# West Ham 1



## mrteatime (Oct 25, 2006)

Sorry, don't mean to brag, however, i feel it might be the only time this season! COME ON YOU IRONS


----------



## mrteatime (Oct 25, 2006)

mrteatime said:


> Sorry, don't mean to brag, however, i feel it might be the only time this season! COME ON YOU IRONS


Sorry posted it in the wrong place


----------



## jasonm (Nov 22, 2003)

No problem


----------



## raketakat (Sep 24, 2003)

mrteatime said:


> mrteatime said:
> 
> 
> > Sorry, don't mean to brag, however, i feel it might be the only time this season! COME ON YOU IRONS
> ...


It's nice to have some good news on the forum, and it should be repeated







.

I'm sure we all agree







.


----------



## Russ (Feb 7, 2006)

My team lost today...







2-1 down against Spurs. It was good however to see Chelsea win and United get beat by West Ham.
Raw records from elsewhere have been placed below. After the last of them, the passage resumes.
/-- R273, R276, R283, R286, R287, R290, R307: the multiplier and the loads and stores of the segments other than S6.
Where the rules leave a corner open it is the model's choice: log entry 38.
Each of these commands completes here (the conclusion is a next state with its own effect, from conditions on the state and the
operands alone): .mulMuluT, .mulMulsT, .mulDivuT, .mulDivsT, .lsuLd32T, .lsuLd16T, .lsuLd16sT, .lsuLd8T, .lsuLd8sT, .lsuSt32T,
.lsuSt16T, .lsuSt8T, .lsuAaddT. -/
def Obligations.MulAndLsuMoves : Prop :=
  ∀ (k : Fin 4) (w b : BitVec 32) (s s1 : State),
    (s.nextMove k 0x110 w b s1 → exec (.mulMuluT k) s = .next ((s1.modCore k fun c => { c with
      mulLo := BitVec.ofNat 32 (c.mulA.toNat * b.toNat), mulHi := BitVec.ofNat 32 (c.mulA.toNat * b.toNat / 2 ^ 32) }).movedOn k w (s1.coreAt k).pc 1)) ∧
    (s.nextMove k 0x111 w b s1 → exec (.mulMulsT k) s = .next ((s1.modCore k fun c => { c with
      mulLo := BitVec.ofInt 32 (c.mulA.toInt * b.toInt), mulHi := BitVec.ofInt 32 (c.mulA.toInt * b.toInt / 2 ^ 32) }).movedOn k w (s1.coreAt k).pc 1)) ∧
    (s.nextMove k 0x112 w b s1 → b ≠ 0#32 → exec (.mulDivuT k) s = .next ((s1.modCore k fun c => { c with
      mulLo := BitVec.ofNat 32 (c.mulA.toNat / b.toNat), mulHi := BitVec.ofNat 32 (c.mulA.toNat % b.toNat) }).movedOn k w (s1.coreAt k).pc 34)) ∧
    (s.nextMove k 0x112 w 0#32 s1 → exec (.mulDivuT k) s = .next ((s1.modCore k fun c => { c with
      mulLo := 0xFFFFFFFF#32, mulHi := c.mulA }).movedOn k w (s1.coreAt k).pc 34)) ∧
    (s.nextMove k 0x113 w b s1 → b ≠ 0#32 → exec (.mulDivsT k) s = .next ((s1.modCore k fun c => { c with
      mulLo := BitVec.ofInt 32 (Int.tdiv c.mulA.toInt b.toInt), mulHi := BitVec.ofInt 32 (Int.tmod c.mulA.toInt b.toInt) }).movedOn k w
        (s1.coreAt k).pc 34)) ∧
    (s.nextMove k 0x113 w 0#32 s1 → exec (.mulDivsT k) s = .next ((s1.modCore k fun c => { c with
      mulLo := 0xFFFFFFFF#32, mulHi := c.mulA }).movedOn k w (s1.coreAt k).pc 34)) ∧
    (∀ cy : Nat, s.nextMove k 0x210 w b s1 → segCycles (s1.coreAt k).seg cy → s1.accessOk k b.toNat 4 false false →
      exec (.lsuLd32T k) s = .next (((s1.fixedAt k b.toNat 4).modCore k fun c => { c with lsuR := BitVec.ofNat 32 (valLE (s1.segBytes k b.toNat 4)) }).movedOn k w (s1.coreAt k).pc cy)) ∧
    (∀ cy : Nat, s.nextMove k 0x211 w b s1 → segCycles (s1.coreAt k).seg cy → s1.accessOk k b.toNat 2 false false →
      exec (.lsuLd16T k) s = .next (((s1.fixedAt k b.toNat 2).modCore k fun c => { c with lsuR := BitVec.ofNat 32 (valLE (s1.segBytes k b.toNat 2)) }).movedOn k w (s1.coreAt k).pc cy)) ∧
    (∀ cy : Nat, s.nextMove k 0x212 w b s1 → segCycles (s1.coreAt k).seg cy → s1.accessOk k b.toNat 2 false false →
      exec (.lsuLd16sT k) s = .next (((s1.fixedAt k b.toNat 2).modCore k fun c => { c with lsuR := (BitVec.ofNat 16 (valLE (s1.segBytes k b.toNat 2))).signExtend 32 }).movedOn k w (s1.coreAt k).pc cy)) ∧
    (∀ cy : Nat, s.nextMove k 0x213 w b s1 → segCycles (s1.coreAt k).seg cy → s1.accessOk k b.toNat 1 false false →
      exec (.lsuLd8T k) s = .next (((s1.fixedAt k b.toNat 1).modCore k fun c => { c with lsuR := BitVec.ofNat 32 (valLE (s1.segBytes k b.toNat 1)) }).movedOn k w (s1.coreAt k).pc cy)) ∧
    (∀ cy : Nat, s.nextMove k 0x214 w b s1 → segCycles (s1.coreAt k).seg cy → s1.accessOk k b.toNat 1 false false →
      exec (.lsuLd8sT k) s = .next (((s1.fixedAt k b.toNat 1).modCore k fun c => { c with lsuR := (BitVec.ofNat 8 (valLE (s1.segBytes k b.toNat 1))).signExtend 32 }).movedOn k w (s1.coreAt k).pc cy)) ∧
    (∀ cy : Nat, s.nextMove k 0x218 w b s1 → segCycles (s1.coreAt k).seg cy → s1.accessOk k b.toNat 4 true false →
      ∃ u, exec (.lsuSt32T k) s = .next u ∧ u.coreAt k = { s1.coreAt k with
          moves := (s1.coreAt k).moves + cy, lastPc := (s1.coreAt k).pc, lastWord := w, pc := (s1.coreAt k).pc + 4 } ∧
        u.cores = (s1.memWrites (s1.seg k (s1.coreAt k).seg).mem ((s1.seg k (s1.coreAt k).seg).base + b.toNat)
          (bytesLE 4 (s1.coreAt k).lsuD.toNat)).cores ∧ u.link = s1.link ∧ u.upd = s1.upd ∧
        (∀ q : Fin 192, (u.port q).path = (s1.port q).path ∧ (u.port q).pol = (s1.port q).pol)) ∧
    (∀ cy : Nat, s.nextMove k 0x219 w b s1 → segCycles (s1.coreAt k).seg cy → s1.accessOk k b.toNat 2 true false →
      ∃ u, exec (.lsuSt16T k) s = .next u ∧ u.coreAt k = { s1.coreAt k with
          moves := (s1.coreAt k).moves + cy, lastPc := (s1.coreAt k).pc, lastWord := w, pc := (s1.coreAt k).pc + 4 } ∧
        u.cores = (s1.memWrites (s1.seg k (s1.coreAt k).seg).mem ((s1.seg k (s1.coreAt k).seg).base + b.toNat)
          (bytesLE 2 (s1.coreAt k).lsuD.toNat)).cores ∧ u.link = s1.link ∧ u.upd = s1.upd ∧
        (∀ q : Fin 192, (u.port q).path = (s1.port q).path ∧ (u.port q).pol = (s1.port q).pol)) ∧
    (∀ cy : Nat, s.nextMove k 0x21A w b s1 → segCycles (s1.coreAt k).seg cy → s1.accessOk k b.toNat 1 true false →
      ∃ u, exec (.lsuSt8T k) s = .next u ∧ u.coreAt k = { s1.coreAt k with
          moves := (s1.coreAt k).moves + cy, lastPc := (s1.coreAt k).pc, lastWord := w, pc := (s1.coreAt k).pc + 4 } ∧
        u.cores = (s1.memWrites (s1.seg k (s1.coreAt k).seg).mem ((s1.seg k (s1.coreAt k).seg).base + b.toNat)
          (bytesLE 1 (s1.coreAt k).lsuD.toNat)).cores ∧ u.link = s1.link ∧ u.upd = s1.upd ∧
        (∀ q : Fin 192, (u.port q).path = (s1.port q).path ∧ (u.port q).pol = (s1.port q).pol)) ∧
    (s.nextMove k 0x21C w b s1 → (s1.coreAt k).seg = 4 → s1.accessOk k b.toNat 4 false true →
      exec (.lsuAaddT k) s = .next ((((s1.fixedAt k b.toNat 4).memWrites .roster ((s1.seg k 4).base + b.toNat)
        (bytesLE 4 (BitVec.ofNat 32 (valLE (s1.segBytes k b.toNat 4)) + (s1.coreAt k).lsuD).toNat)).modCore k fun c =>
          { c with lsuR := BitVec.ofNat 32 (valLE (s1.segBytes k b.toNat 4)) }).movedOn k w (s1.coreAt k).pc 6)) ∧
    (∀ sub : Nat, s.nextMove k 0x210 w b s1 → s1.accessFault k (s1.coreAt k).seg b.toNat 4 false false = some sub →
      exec (.lsuLd32T k) s = .next ((s.fetched k).dispatchFault k .seg sub (s.coreAt k).pc w 0#16))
Makes it much more interesting at the top of the table..


----------



## JoT (Aug 12, 2003)

Just seen Drogba's goal against Everton on MOTD







superb


----------



## brad (Jul 10, 2004)

bitter blueness surfacing on a watch forum,







,well done to west ham,thought they deserved it as united's final ball all afternoon was woeful


----------



## Roy (Feb 23, 2003)

raketakat said:


> mrteatime said:
> 
> 
> > mrteatime said:
> ...


No we don't.


----------



## Russ (Feb 7, 2006)

brad said:


> bitter blueness surfacing on a watch forum,
> 
> 
> 
> ...


You better believe it, we're blue, we're bitter and we wear watches.....


----------



## mrteatime (Oct 25, 2006)

Roy said:


> raketakat said:
> 
> 
> > mrteatime said:
> ...


a manu fan in yorkshire?????????


----------